The preferred molecule of material.
To the band gap of divalent platinum complex 16,18,21,31,46,61 provided by embodiments of the present invention and related light
It is as follows to learn property representation:
Band gap magnitude (the E of materialg), LUMO and HOMO value measured using cyclic voltammetry (CV).Entire test process is in hand
It is carried out on CHI600D electrochemical workstation (Shanghai Chen Hua instrument company) in casing (Lab2000, Etelux), is with Pt column
Working electrode, using Ag/AgCl as reference electrode, Pt for auxiliary electrode constitute three-electrode system, test process use medium
It is 0.1M hexafluorophosphoric acid 4-butyl amine (Bu4NPF6) dimethylformamide (DMF) solution, surveyed potential is with the two of addition cyclopentadienyls
Iron (Fc) is used as internal standard.λ is the peak wavelength of divalent platinum complex dissolution in methylene chloride in following table, and FWHM is its half-peak
Width, the triplet state photon energy (E of materialT1) by 1240/ λ of formula0→1Calculate (λ0→1For the first vibration under the conditions of 77K
Peak), unit is electronics Ford (eV).
Table 2 is the energy level data of complex.From the data of table 2 it is found that the energy level of the HOMO track of complex 16,46,61
It is lower than complex 31, illustrate that the HOMO energy level of material can be improved on the position benzimidazole N long chain alkylating.Complex
46 and 61 lumo energy is lower than the lumo energy of complex 16 and 31, this explanation introduces aryl substituent on benzimidazole
Lumo energy can be improved.The triplet energy state of four divalent platinum complexes is unanimously 2.76eV, this mainly has with mother nucleus structure
It closes, illustrates that triplet state radiation transistion is with uniformity in the case where low temperature condition i.e. molecular thermalmotion limitation.This also says
Bright, these divalent platinum complexes can be by introducing substituent group to the tune within its energy level and its emission spectrum progress small range
Control, to obtain optimal luminescent spectrum section.

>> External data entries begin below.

-- ==== Sys2Proof/WellFormed.lean ====
section
/-! DEFINITION. Which instruction terms a descriptor or a Simple8b word can express: every operand
fits the width of its descriptor field (R16, R46). -/

namespace Sys2Proof

/-- BW is 6 bits: 0 to 63 representable (R16, R47). -/
def bwFits (bw : Nat) : Bool := bw < 64

/-- SEL is 4 bits (R16). -/
def selFits (sel : Nat) : Bool := sel < 16

/-- CAP and LEN are 32 bits each (R7, R16). -/
def countFits (n : Nat) : Bool := n < 2 ^ 32

/-- Every operand fits its field. A Simple8b word's payload is 60 bits by its type, and no selector
is illegal (R57), so every `S8W` term is well formed. -/
def WellFormed : Instr → Bool
  | .fwEnc bw _ cap len => bwFits bw && countFits cap && countFits len
  | .fwDec bw cap len => bwFits bw && countFits cap && countFits len
  | .catRd sel cap => selFits sel && countFits cap
  | .s8Choose len => countFits len
  | .s8Encsel sel cap len => selFits sel && countFits cap && countFits len
  | .s8Decsel cap len => countFits cap && countFits len
  | .s8Enc cap len => countFits cap && countFits len
  | .s8Dec cap len => countFits cap && countFits len
  | .s8wSel0 _ => true
  | .s8wSel1 _ => true
  | .s8wSel2 _ => true
  | .s8wSel3 _ => true
  | .s8wSel4 _ => true
  | .s8wSel5 _ => true
  | .s8wSel6 _ => true
  | .s8wSel7 _ => true
  | .s8wSel8 _ => true
  | .s8wSel9 _ => true
  | .s8wSel10 _ => true
  | .s8wSel11 _ => true
  | .s8wSel12 _ => true
  | .s8wSel13 _ => true
  | .s8wSel14 _ => true
  | .s8wSel15 _ => true

end Sys2Proof
end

2 energy level data of table
| Complex | EHOMO/eV | ELUMO/eV | Eg/eV | λ/nm | ET1/eV |
| Complex 16 | -5.37 | -2.31 | 3.06 | 458 | 2.76 |
| Complex 18 | -5.28 | -2.27 | 3.01 | 458 | 2.76 |
| Complex 21 | -5.35 | -2.17 | 3.18 | 451 | 2.79 |
| Complex 31 | -5.32 | -2.27 | 3.05 | 459 | 2.76 |
| Complex 46 | -5.36 | -2.19 | 3.17 | 456 | 2.76 |
| Complex 61 | -5.38 | -2.21 | 3.17 | 456 | 2.76 |
Attached drawing 5 shows the Frontier orbital distribution of complex 16, highest occupied molecular orbital (HOMO) and lowest unoccupied molecular orbital
(LUMO) it is distributed.HOMO and LUMO is shown as isolated mode, wherein HOMO track is mainly distributed on phenoxy group carbazole and two
On the hexa-atomic becket of valence platinum central atom new life, LUMO is more evenly distributed in pyridine and benzimidazole and platinum center
The Pt-C key of Atomic coordinate, this says that Pt-C coordinate bond has armaticity in this structure of name, is conducive to the stabilization of molecular structure.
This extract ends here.